First Step: The system definition resembles that of a general security management approach. It allows us to determine the scope of the system we plan to assess and aim to protect. This also clarifies the borders of the system properly defining the flow of interactions with other systems. The resulting work product is a mapped out system through a security block diagram. This diagram would present assets including their characteristics and collaborations, human resources involved and systems with which the system in question interacts.

Second Step: The organizations must devise an action plan that aligns with their internal goals and security requirements. That action plan is then adapted depending on existing resources and human resources capabilities.

      Third Step: The action plan is down-scaled into actionable assignments. These duties and responsibilities are then allocated to the different actors within the system bounds with specific deadlines. This is where, traditionally, managers would use classic management tools defining tasks using User Stories that can be translated into model elements: “As a *Responsibility* I must *Task* by *Deadline*”. This information is used to complete the previously mentioned security diagram.

Fourth Step: Human resources execute the tasks allocated to them. Task execution duration is task dependent and supervisions needs to be adapted accordingly.

Fifth Step: Supervisors and managers can design OCL tests to monitor task execution or do bulk monitoring. These tests can immediately yield undone tasks, return human resource work load or other tasks where manual verification would be arduous.

Sixth Step: These managers can determine, through multiple pre-designed tests, the current operational posture for their responsibilities within the system. The cycle then restarts, devising a new action plan based on previous results and future goals.

Figure 1: Operational monitoring procedure steps

3.4. Tool

In order to produce a functioning graphic editor for our language to support our method, we set out to find an existing well renowned modeling tool to extend. In Table 3, we set out to find a free and open source modeling solution.

Table 3: Renowned Modeling Tool Comparison

Modeling Tool Author OpenSource Free
Modelio Modelio Corp. Yes No
Entreprise Architect Sparx Systems No No
MagicDraw NoMagic No No
Eclipse Papyrus Eclipse Foundation Yes Yes
Eclipse Sirius Eclipse Foundation Yes Yes

Both Sirius and Papyrus are adequate choices, the scale tipped in favor of Papyrus for the availability of support and documentation. After this selection, the profile for the security SysML extension is created in a separate project. It is meant to act as a new extension point to be added to the profile list. This gives us, through the option of palette configuration, the possibility to add the profile elements. We can also define their graphical syntax i.e. new shapes if needed, we elected to leave the original block shape with their respective stereotype. The resulting palette is shown in Figure 2. As it is for tests through OCL, Eclipse Papyrus supports the addition and execution of any OCL queries written in all Papyrus projects. By right clicking within the project, Eclipse allows the addition of OCL files, their execution and validation through the drop-down menu in Figure 3.

Figure 2: Security Responsibility Palette

Figure 3: Dropdown Menu for OCL

4. Capital One Breach Case Study

In this section, we follow the operational responsibility and task monitoring method in analyzing the Capital One data breach. At first, we analyze the impact of Capital One’s monitoring practices. Secondly, we use the data breach as a case study to apply the steps of this method. Finally, we highlight the lessons learned from this case study.

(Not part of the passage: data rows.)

theorem test_met_WindowRequests_6 :
    ∃ (f : Func) (w : Fin 4096) (x : XTag) (s : State), s.xce.tags = [x] ∧ x.fn = f ∧ x.wtag = w ∧ x.quar = true :=
  ⟨3, 5, ⟨3, 5, false, 8, true, false, 0, .store 2⟩,
   { wS [] with xce := { tags := [⟨3, 5, false, 8, true, false, 0, .store 2⟩] } }, by decide⟩

theorem test_met_WindowRequests_7 :
    ∃ (f : Func) (w : Fin 4096) (s : State), (s.tag f w = none ∨ (s.tag f w).map (fun x => x.quar) = some false) :=
  ⟨3, 5, wS [], by decide⟩

theorem test_met_WindowRequests_8 :
    ∃ (h : Hart) (f : Func) (off i w : Nat) (x : Access) (s : State), f.val ≠ 0 ∧ s.fnExists f = true ∧ s.fnDrains f = false ∧
      s.outCheck f (bar2Slot off).1 permREAD (bar2Slot off).2 x.size = some i ∧ s.winRoom f = true ∧ s.freeTag f = some w ∧
      s.npRoom f = true ∧ (s.hart h).mmio = none :=
  ⟨100, 2, 1 <<< 27 + 0x40, 1, 0, plainAccess 0x80000000 8,
   (fun (s : State) =>
      { s with xce := { s.xce with owin := [(1, (15 + (6) <<< 16 + (2) <<< 32 + (0) <<< 64 + (0) <<< 128 + 20 <<< 192))] } })
     ((((wS [(R.XCE_VF_STATE_VFS_ENABLED, 3), (R.XCE_FN_OWIN_OWIN_COUNT 2, 8)]).putCfg ridPF 0x158 0 1 1))), by decide⟩

theorem test_met_WindowRequests_9 :
    ∃ (h : Hart) (f : Func) (off : Nat) (x : Access) (s : State), f.val ≠ 0 ∧ s.fnExists f = true ∧ s.fnDrains f = false ∧
      s.outCheck f (bar2Slot off).1 permREAD (bar2Slot off).2 x.size = none ∧ (s.hart h).mmio = none ∧ x.ga % 2 ^ 44 <
      irqBase ∧ s.demands h = false ∧ x.elem = none :=
  ⟨100, 2, 1 <<< 27 + 0x40, plainAccess 0x80000000 8,
   (((wS [(R.XCE_VF_STATE_VFS_ENABLED, 3), (R.XCE_FN_OWIN_OWIN_COUNT 2, 8)]).putCfg ridPF 0x158 0 1 1)), by decide⟩

theorem test_met_WindowRequests_10 :
    ∃ (h : Hart) (f : Func) (off : Nat) (x : Access) (s : State), (f.val = 0 ∨ s.fnExists f = false ∨ s.fnDrains f = true ∨
      (s.hart h).mmio ≠ none ∨ ((s.outCheck f (bar2Slot off).1 permREAD (bar2Slot off).2 x.size).isSome = true ∧ (s.winRoom
      f = false ∨ s.npRoom f = false))) :=
  ⟨100, 2, 0x40, plainAccess 0x80000000 8, wS [], by decide⟩

theorem test_met_WindowRequests_11 :
    ∃ (h : Hart) (f : Func) (off i w : Nat) (v : Nat) (x : Access) (s : State), f.val ≠ 0 ∧ s.fnExists f = true ∧ s.fnDrains f =
      false ∧ s.outCheck f (bar2Slot off).1 permWRITE (bar2Slot off).2 x.size = some i ∧ s.winRoom f = true ∧ s.freeTag f =
      some w :=
  ⟨100, 2, 1 <<< 27 + 0x40, 1, 0, 77, plainAccess 0x80000000 8,
   (fun (s : State) =>
      { s with xce := { s.xce with owin := [(1, (15 + (6) <<< 16 + (2) <<< 32 + (0) <<< 64 + (0) <<< 128 + 20 <<< 192))] } })
     ((((wS [(R.XCE_VF_STATE_VFS_ENABLED, 3), (R.XCE_FN_OWIN_OWIN_COUNT 2, 8)]).putCfg ridPF 0x158 0 1 1))), by decide⟩

theorem test_met_WindowRequests_12 :
    ∃ (h : Hart) (f : Func) (off v : Nat) (x : Access) (s : State), f.val ≠ 0 ∧ s.fnExists f = true ∧ s.fnDrains f = false ∧
      s.outCheck f (bar2Slot off).1 permWRITE (bar2Slot off).2 x.size = none :=
  ⟨100, 2, 1 <<< 27 + 0x40, 77, plainAccess 0x80000000 8,
   (((wS [(R.XCE_VF_STATE_VFS_ENABLED, 3), (R.XCE_FN_OWIN_OWIN_COUNT 2, 8)]).putCfg ridPF 0x158 0 1 1)), by decide⟩

theorem test_met_WindowRequests_13 :
    ∃ (h : Hart) (f : Func) (off v : Nat) (x : Access) (s : State), (f.val = 0 ∨ s.fnExists f = false ∨ s.fnDrains f = true ∨
      ((s.outCheck f (bar2Slot off).1 permWRITE (bar2Slot off).2 x.size).isSome = true ∧ s.winRoom f = false)) :=
  ⟨100, 2, 0x40, 7, plainAccess 0x80000000 8, wS [], by decide⟩

theorem test_met_WindowRequests_14 :
    ∃ (i k : Nat) (s : State), k % 2 = 0 ∧ winReserved 0 s.shadow = false ∧ s.get R.XCE_STATUS_UC_RUNNING = 1 :=
  ⟨5, 0, wS [(R.XCE_STATUS_UC_RUNNING, 1)], by decide⟩

theorem test_met_WindowRequests_15 :
    ∃ (i k : Nat) (s : State), k % 2 = 1 ∧ winReserved 1 s.shadow = false ∧ s.get R.XCE_STATUS_UC_RUNNING = 1 :=
  ⟨5, 1, wS [(R.XCE_STATUS_UC_RUNNING, 1)], by decide⟩

theorem test_met_WindowRequests_16 :
    ∃ (i k : Nat) (s : State), winReserved (k % 2) s.shadow = false ∧ s.get R.XCE_STATUS_UC_RUNNING ≠ 1 :=
  ⟨5, 1, wS [(R.XCE_STATUS_UC_RUNNING, 0)], by decide⟩

theorem test_met_WindowRequests_17 :
    ∃ (s : State), s.xce.tags.all (fun y => !y.old || y.quar) = true ∧ s.xce.ops.all (fun o => !o.old) = true ∧ s.xce.commit =
      [] :=
  ⟨wS [], by decide⟩

theorem test_met_WindowRequests_18 :
    ∃ (s : State), (s.xce.tags.any (fun y => y.old && !y.quar) = true ∨ s.xce.ops.any (fun o => o.old) = true ∨ s.xce.commit ≠
      []) :=
  ⟨{ wS [] with xce := { commit := [(0, 1, 2)] } }, by decide⟩

theorem test_met_FunctionCommands_1 :
    ∃ (h : Hart) (off n : Nat) (s : State), (n = 1 ∨ n = 2 ∨ n = 4) ∧ off % n = 0 ∧ off / 4096 = ridBRIDGE :=
  ⟨100, 0xF8004, 4, wS [], by decide⟩

theorem test_met_FunctionCommands_2 :
    ∃ (h : Hart) (off n : Nat) (f : Nat) (s : State), (n = 1 ∨ n = 2 ∨ n = 4) ∧ off % n = 0 ∧ 0x100 ≤ off / 4096 ∧ off / 4096 ≤
      0x900 ∧ f = off / 4096 - 0x100 ∧ s.fnExists f = true ∧ s.xce.notReady.contains f = false :=
  ⟨100, 0x100004, 4, 0, wS [], by decide⟩

theorem test_met_FunctionCommands_3 :
    ∃ (h : Hart) (off n : Nat) (f : Nat) (w : Option Nat) (s : State), (n = 1 ∨ n = 2 ∨ n = 4) ∧ off % n = 0 ∧ 0x100 ≤ off /
      4096 ∧ off / 4096 ≤ 0x900 ∧ f = off / 4096 - 0x100 ∧ s.fnExists f = false ∧ s.xce.notReady.contains f = false :=
  ⟨100, 0x105000, 4, 5, none, wS [], by decide⟩

theorem test_met_FunctionCommands_4 :
    ∃ (h : Hart) (off n : Nat) (f : Nat) (w : Option Nat) (s : State), (n = 1 ∨ n = 2 ∨ n = 4) ∧ off % n = 0 ∧ 0x100 ≤ off /
      4096 ∧ off / 4096 ≤ 0x900 ∧ f = off / 4096 - 0x100 ∧ s.xce.notReady.contains f = true :=
  ⟨100, 0x105000, 4, 5, none, { wS [] with xce := { notReady := [5] } }, by decide⟩

theorem test_met_FunctionCommands_5 :
    ∃ (h : Hart) (v : Nat) (s : State), v < 2 ^ 32 :=
  ⟨100, 0xFFFFFFFF, (wS []).setCfg ridBRIDGE 0x1C 0x11000000, by decide⟩

theorem test_met_FunctionCommands_6 :
    ∃ (h : Hart) (off n : Nat) (w : Option Nat) (s : State), ((n ≠ 1 ∧ n ≠ 2 ∧ n ≠ 4) ∨ off % n ≠ 0 ∨ (off / 4096 ≠ ridBRIDGE ∧
      (off / 4096 < 0x100 ∨ 0xA00 ≤ off / 4096))) :=
  ⟨100, 0x105000, 3, none, wS [], by decide⟩

theorem test_met_FunctionCommands_7 :
    ∃ (f : Func) (s : State), s.fnExists f = true ∧ s.fnDrains f = false ∧ f.val ≠ 0 :=
  ⟨2, (((wS [(R.XCE_VF_STATE_VFS_ENABLED, 3), (R.XCE_FN_OWIN_OWIN_COUNT 2, 8)]).putCfg ridPF 0x158 0 1 1)), by decide⟩

theorem test_met_FunctionCommands_8 :
    ∃ (s : State), s.fnDrains 0 = false ∧ s.vfEnabled = false :=
  ⟨wS [], by decide⟩

theorem test_met_FunctionCommands_9 :
    ∃ (f : Func) (s : State), (s.fnExists f = false ∨ s.fnDrains f = true) :=
  ⟨5, wS [], by decide⟩

theorem test_met_FunctionCommands_10 :
    ∃ (s : State), s.fnDrains 0 = false ∧ s.vfEnabled = false ∧ s.get R.XCE_VF_STATE_DRAINING = 0 :=
  ⟨(wS []).putCfg ridPF 0x160 0 16 3, by decide⟩

theorem test_met_FunctionCommands_11 :
    ∃ (s : State), s.fnDrains 0 = false ∧ s.vfEnabled = false ∧ s.get R.XCE_VF_STATE_DRAINING = 1 :=
  ⟨wS [(R.XCE_VF_STATE_DRAINING, 1)], by decide⟩

theorem test_met_FunctionCommands_12 :
    ∃ (s : State), (s.fnDrains 0 = true ∨ s.vfEnabled = true) :=
  ⟨(((wS [(R.XCE_VF_STATE_VFS_ENABLED, 3), (R.XCE_FN_OWIN_OWIN_COUNT 2, 8)]).putCfg ridPF 0x158 0 1 1)), by decide⟩

theorem test_met_FunctionCommands_13 :
    ∃ (s : State), s.fnDrains 0 = false ∧ s.vfEnabled = true ∧ s.get R.XCE_VF_STATE_DRAINING = 0 ∧ 0 < s.get
      R.XCE_VF_STATE_VFS_ENABLED ∧ s.get R.XCE_VF_STATE_VFS_ENABLED ≤ 2048 :=
  ⟨(((wS [(R.XCE_VF_STATE_VFS_ENABLED, 3), (R.XCE_FN_OWIN_OWIN_COUNT 2, 8)]).putCfg ridPF 0x158 0 1 1)), by decide⟩

theorem test_met_FunctionCommands_14 :
    ∃ (s : State), s.fnDrains 0 = false ∧ s.get R.XCE_VF_STATE_DRAINING = 1 :=
  ⟨wS [(R.XCE_VF_STATE_DRAINING, 1), (R.XCE_VF_STATE_ENABLE_PENDING, 1)], by decide⟩

theorem test_met_FunctionCommands_15 :
    ∃ (s : State), (s.fnDrains 0 = true ∨ (s.vfEnabled = false ∧ s.get R.XCE_VF_STATE_DRAINING ≠ 1)) :=
  ⟨wS [], by decide⟩

theorem test_met_FunctionCommands_16 :
    ∃ (v : Nat) (s : State), v ≤ 2048 ∧ s.vfEnabled = false ∧ s.get R.XCE_VF_STATE_DRAINING = 0 ∧ s.fnDrains 0 = false :=
  ⟨7, wS [], by decide⟩
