-- ==== Sys2Proof/Machine/State.lean ====
section
/-! DEFINITION. The state of FrameCodec-HW (spec/10_state.md R22), the bus events the host makes (spec/20_memory.md
R45, R49, R50; spec/70_reset_and_hazards.md R150), the reasons a step can stop, the state after reset (R43), and one
updater per piece of state. Plain data throughout. -/

namespace Sys2Proof.Machine

/-- STATUS.RESULT (R25, R130). Codes 7 to 15 are never produced (U3), so they have no name here (log 12). -/
inductive Result where
  /-- 0: the command succeeded. -/
  | ok
  /-- 1: the word matched no row of the opcode map. -/
  | illegal
  /-- 2: a buffer range or datagram length past the buffer's end. -/
  | badRange
  /-- 3: a payload length of 255 or more. -/
  | tooLarge
  /-- 4: a datagram shorter than its frame. -/
  | truncated
  /-- 5: the first two bytes are not the start marker. -/
  | badMarker
  /-- 6: the checksums differ and CTRL.CRC_ENFORCE is 1. -/
  | crcMismatch
deriving DecidableEq, Repr

/-- STATUS, field by field (R24). Its reserved bits read 0 and are not held. -/
structure Status where
  /-- RESULT, bits 3:0. -/
  result : Result
  /-- ERR, bit 4, sticky (R26). -/
  err : Bool
  /-- CRC_MM, bit 5 (R27). -/
  crcMm : Bool
  /-- IS_QUERY, bit 6 (R28). -/
  isQuery : Bool
  /-- RX_OK, bit 7 (R29). -/
  rxOk : Bool
deriving DecidableEq, Repr

/-- The two frame buffers (R38, R39). -/
inductive Buffer where
  | tx
  | rx
deriving DecidableEq, Repr

/-- The contents of one frame buffer: (index, byte) pairs, indices strictly rising and below 261. An index is listed
exactly when its written mark is set; an unlisted byte has no value (R40, log 5). -/
abbrev Memory := List Host.Cell

/-- What a bus transaction asks for: `we` and, for a write, `wdata` (R45). -/
inductive BusOp where
  | read
  | write (data : Word)
deriving DecidableEq, Repr

/-- A host access, as MemRead(addr, bytes) and MemWrite(addr, bytes, v) of R9 name it, at a platform address. -/
structure Access where
  addr  : Nat
  bytes : Nat
  op    : BusOp
deriving DecidableEq, Repr

/-- What can happen at the block's port (log 3, log 9). -/
inductive BusEvent where
  /-- A transaction that completes (R45, R53). -/
  | access (a : Access)
  /-- A rising edge of clk with rst = 1 (R150), and the transaction it abandons, if one was in flight (R151). -/
  | reset (inFlight : Option Access)
deriving DecidableEq, Repr

/-- The machine's state: the configuration (R6), the block's state (R22), and the model's own view of the host. -/
structure State where
  /-- The elaboration parameters (R6). No step changes them (log 1). -/
  cfg : Config
  /-- STATUS (R24). -/
  status : Status
  /-- CTRL.CRC_ENFORCE (R30). -/
  crcEnforce : Bool
  /-- CRC.VALUE, the raw register (R31). -/
  crc : Half
  /-- TX_LEN, bits 8:0 (R33). -/
  txLen : BitVec 9
  /-- RX_PLEN, bits 7:0 (R34). -/
  rxPlen : Byte
  /-- RX_KIND, bits 7:0 (R35). -/
  rxKind : Byte
  /-- RX_CALC, bits 15:0 (R36). -/
  rxCalc : Half
  /-- RX_RECV, bits 15:0 (R37). -/
  rxRecv : Half
  /-- TX[0..260] with written marks (R38, R40). -/
  tx : Memory
  /-- RX[0..260] with written marks (R39, R40). -/
  rx : Memory
  /-- MODEL's own: the bus events still to happen, oldest first (log 3). -/
  pending : List BusEvent
  /-- MODEL's own: rdata of the last completed transaction; none where it was no read (R45, log 4). -/
  rdata : Option Word
deriving DecidableEq, Repr

/-- Why a step stops with no next state, where the block itself has one or the address is not the block's. -/
inductive Fault where
  /-- Raised by a bus read of a buffer byte, CRC_TX, CRC_RX, BUILD_CMD and PARSE when they read a byte with no written
  mark (R40, U1). Safe: a real RAM returns some byte, the model stops. -/
  | unwrittenByte (b : Buffer) (index : Nat)
  /-- Raised by an access at a platform address outside the block's window (R46, R54, log 8). Safe: it is no
  transaction of this block. -/
  | outsideWindow (addr : Nat)
deriving DecidableEq, Repr

/-- Inputs the model does not accept. -/
inductive Refusal where
  /-- Raised only by an arm of exec whose command has no meaning yet. Safe. No arm raises it. -/
  | notModelled (mnemonic : String)
  /-- Raised by an access that is not 4 bytes wide: the port cannot express it, and R50 has a model refuse it (U7).
  Safe. -/
  | unsupportedWidth (bytes : Nat)
  /-- Raised by an access that is not 4-byte aligned: the port cannot express it, and R50 has a model refuse it (U7).
  Safe. -/
  | misaligned (addr : Nat)
deriving DecidableEq, Repr

/-- STATUS after reset (R43). -/
def Status.reset : Status :=
  { result := .ok, err := false, crcMm := false, isQuery := false, rxOk := false }

/-- The state right after reset of a block elaborated with `c` (R43, R150), with the events `rest` still to come. -/
def State.resetOf (c : Config) (rest : List BusEvent) : State where
  cfg := c
  status := Status.reset
  crcEnforce := true
  crc := c.init
  txLen := 0
  rxPlen := 0
  rxKind := 0
  rxCalc := 0
  rxRecv := 0
  tx := []
  rx := []
  pending := rest
  rdata := none

/-- The machine right after reset (R43), elaborated with the defaults of R6 and P_BASE = 0 (log 2), the host having
issued no transaction yet (log 3). -/
def State.reset : State := State.resetOf Config.default []

/-- Replace STATUS. -/
def State.setStatus (s : State) (v : Status) : State := { s with status := v }

/-- Replace CTRL.CRC_ENFORCE. -/
def State.setCrcEnforce (s : State) (v : Bool) : State := { s with crcEnforce := v }

/-- Replace CRC.VALUE. -/
def State.setCrc (s : State) (v : Half) : State := { s with crc := v }

/-- Replace TX_LEN. -/
def State.setTxLen (s : State) (v : BitVec 9) : State := { s with txLen := v }

/-- Replace RX_KIND and RX_PLEN. -/
def State.setRxHeader (s : State) (kind plen : Byte) : State := { s with rxKind := kind, rxPlen := plen }

/-- Replace RX_CALC and RX_RECV. -/
def State.setRxSums (s : State) (want got : Half) : State := { s with rxCalc := want, rxRecv := got }

/-- Replace the transmit buffer. -/
def State.setTx (s : State) (v : Memory) : State := { s with tx := v }

/-- Replace the receive buffer. -/
def State.setRx (s : State) (v : Memory) : State := { s with rx := v }

/-- Replace the events still to come. -/
def State.setPending (s : State) (v : List BusEvent) : State := { s with pending := v }

/-- Replace the read data of the last transaction. -/
def State.setRdata (s : State) (v : Option Word) : State := { s with rdata := v }

/-- What a step answers on this machine. -/
abbrev Answer := Host.Outcome State Fault Refusal

end Sys2Proof.Machine
end

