-- ==== Sys2Proof/Machine/Ops.lean ====
section
/-! DEFINITION. The shared operations: W16 and R16 (spec/00_scope.md R10), the frame buffers with their written
marks (spec/10_state.md R38 to R40), and how a command ends, with a result code or OK (spec/60_exceptions.md R131).
The block has no other exception: no trap is entered and none is returned from (R135, R136). -/

namespace Sys2Proof.Machine

/-- W16(v): the 2-byte wire form of a 16-bit value (R10). -/
def w16 (o : WireOrder) (v : Half) : Byte × Byte :=
  match o with
  | .be => (v.extractLsb' 8 8, v.extractLsb' 0 8)
  | .le => (v.extractLsb' 0 8, v.extractLsb' 8 8)

/-- R16(b0, b1), the inverse of W16 (R10). -/
def r16 (o : WireOrder) (b0 b1 : Byte) : Half :=
  match o with
  | .be => b0 ++ b1
  | .le => b1 ++ b0

/-- Byte `i` of a buffer; none when its written mark is clear (R40). -/
def Memory.read (m : Memory) (i : Nat) : Option Byte :=
  match m with
  | [] => none
  | (j, b) :: rest => if i = j then some b else Memory.read rest i

/-- Write byte `i` and set its written mark (R40), keeping the indices strictly rising. -/
def Memory.write (m : Memory) (i : Nat) (b : Byte) : Memory :=
  match m with
  | [] => [(i, b)]
  | (j, c) :: rest =>
    if i < j then (i, b) :: (j, c) :: rest
    else if i = j then (i, b) :: rest
    else (j, c) :: Memory.write rest i b

/-- Write consecutive bytes from index `i` on, in increasing index. -/
def Memory.writeAll (m : Memory) (i : Nat) (bs : List Byte) : Memory :=
  match bs with
  | [] => m
  | b :: rest => Memory.writeAll (Memory.write m i b) (i + 1) rest

/-- The canonical form: indices strictly rising, each one of the buffer's 261 (R38, R39). -/
def Memory.wf (m : Memory) : Bool :=
  decide ((m.map Prod.fst).Pairwise (· < ·)) && m.all fun c => decide (c.1 < bufSize)

/-- Read byte `i` of buffer `b`: a fault when it was never written (R40, U1). -/
def readByte (b : Buffer) (m : Memory) (i : Nat) : Except Fault Byte :=
  match Memory.read m i with
  | some x => .ok x
  | none => .error (.unwrittenByte b i)

/-- Read `n` bytes from index `i` on, in increasing index; the first unwritten one faults (R40, log 7). -/
def readRange (b : Buffer) (m : Memory) (i n : Nat) : Except Fault (List Byte) :=
  match n with
  | 0 => .ok []
  | k + 1 =>
    match readByte b m i with
    | .error f => .error f
    | .ok x =>
      match readRange b m (i + 1) k with
      | .error f => .error f
      | .ok xs => .ok (x :: xs)

/-- The contents of a buffer. -/
def State.buffer (s : State) (b : Buffer) : Memory :=
  match b with
  | .tx => s.tx
  | .rx => s.rx

/-- Replace the contents of a buffer. -/
def State.setBuffer (s : State) (b : Buffer) (m : Memory) : State :=
  match b with
  | .tx => s.setTx m
  | .rx => s.setRx m

/-- STATUS as `raise X` leaves it: RESULT <- X, ERR <- 1 (R131). -/
def Status.failed (v : Status) (r : Result) : Status := { v with result := r, err := true }

/-- STATUS as `complete(OK)` leaves it: RESULT <- OK, ERR kept (R131). -/
def Status.completed (v : Status) : Status := { v with result := .ok }

/-- `raise X`: end the command with a result code that is not OK. What was written before stays (R9, R131). -/
def raise (r : Result) (s : State) : Answer := .next (s.setStatus (s.status.failed r))

/-- `complete(OK)`: end the command (R9, R131). -/
def complete (s : State) : Answer := .next (s.setStatus s.status.completed)

end Sys2Proof.Machine
end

4.1. Methodological Consideration

Because of the rarity of details concerning information security management, analyzing the detailed study [2] would yield interesting insights. Their study aligns with our vision since their initial hypothesis: Renowned standards do not provide enough guidance for organizations for implementation nor incident management. Also, organizations aren’t capable of implementing and maintaining security controls. One of the recommendations made was to find a way to manage the time frame between control implementation, evaluation and audit. This is precisely where our study intervenes analyzing task and responsibility operational monitoring. As per the typology provided in [26] and [27], our units of analysis in this “Descriptive Case Study” are the tasks or responsibilities of a single human resource. Our conceptual framework is that of our proposed solution, detailed in section 3. 1., as we will be studying the different human resources and assets intervening in Capital One’s systems as well as the different responsibilities and tasks. We will address them through the research questions previously presented in the introduction:

  • RQ1: How did Capital One track the chain of responsibility in their data breach?
  • RQ2: How did Capital One security managers verify the implementation of security controls?
  • RQ3: How to model tasks and responsibilities in a multi-scale information system?
  • RQ4: How to formalize operational monitoring in a multi-scale information system?

4.2. Procedure

Capital One is ranked eighth largest bank overall with a revenue of around 28 billion dollars in 2018. Technology implementation and consistent progress are considered driving ideologies within Capital One. As it is the case in banking, they abide by several security standards such as the New York Stock Exchange corporate governance rules, as well as being one of the participants in supplementing the NIST security standards. Capital One are considered pioneers in migrating their data centers to a cloud environment, environment from which the breach stemmed later. In spite of all their efforts, a breach disclosing the personal data of around 106 million individuals was discovered in July the 19th, 2019. According to the investigations that followed, an employee for the cloud storage service provider Amazon Web Service (AWS) created a scanning tool that allowed the culprit to recognize servers with firewall misconfigurations allowing access to buckets of data. This permitted the later execution of a set of scripts to retrieve access credentials then copy the now available data.

4.3. Analysis

Following the steps of our procedure described in section 3.3, we address primarily the failure in the implementation of technical security controls from Capital One’s side. In the First step, we describe the contents of the Capital One Security Management System. They have invested in hiring a renowned Chief Information Security Officer (CISO), talented security engineers as well as on other security related investments for tool development.

Secondly, the bank’s action plan allegedly revolves around implementing information security standards such as the NYSE requirement or NIST security controls. This meant that the CISO had the duty of choosing the security controls he deems adequate to protect his system. He then had to specify the time and resources allocated for each security control as well as defining the evaluation and audit periodicity.  This is also when he’s supposed to decide the means by which the controls are to be satisfied. First of all, a Web Application Firewall (WAF) needs to be implemented and configured to block any entry from malicious proxy servers or from TOR exit nodes. Secondly, set up proper periodic vulnerability scans for the WAF. Lastly, revoke administrative account access credentials in case of internal changes. In the third step, the CISO should assign these duties to the security engineer and the security manager. In the case as we understand it, there was time window in which the attack occurred and that is between task execution in step four and the monitoring test that would have identified the failed NIST controls in step five.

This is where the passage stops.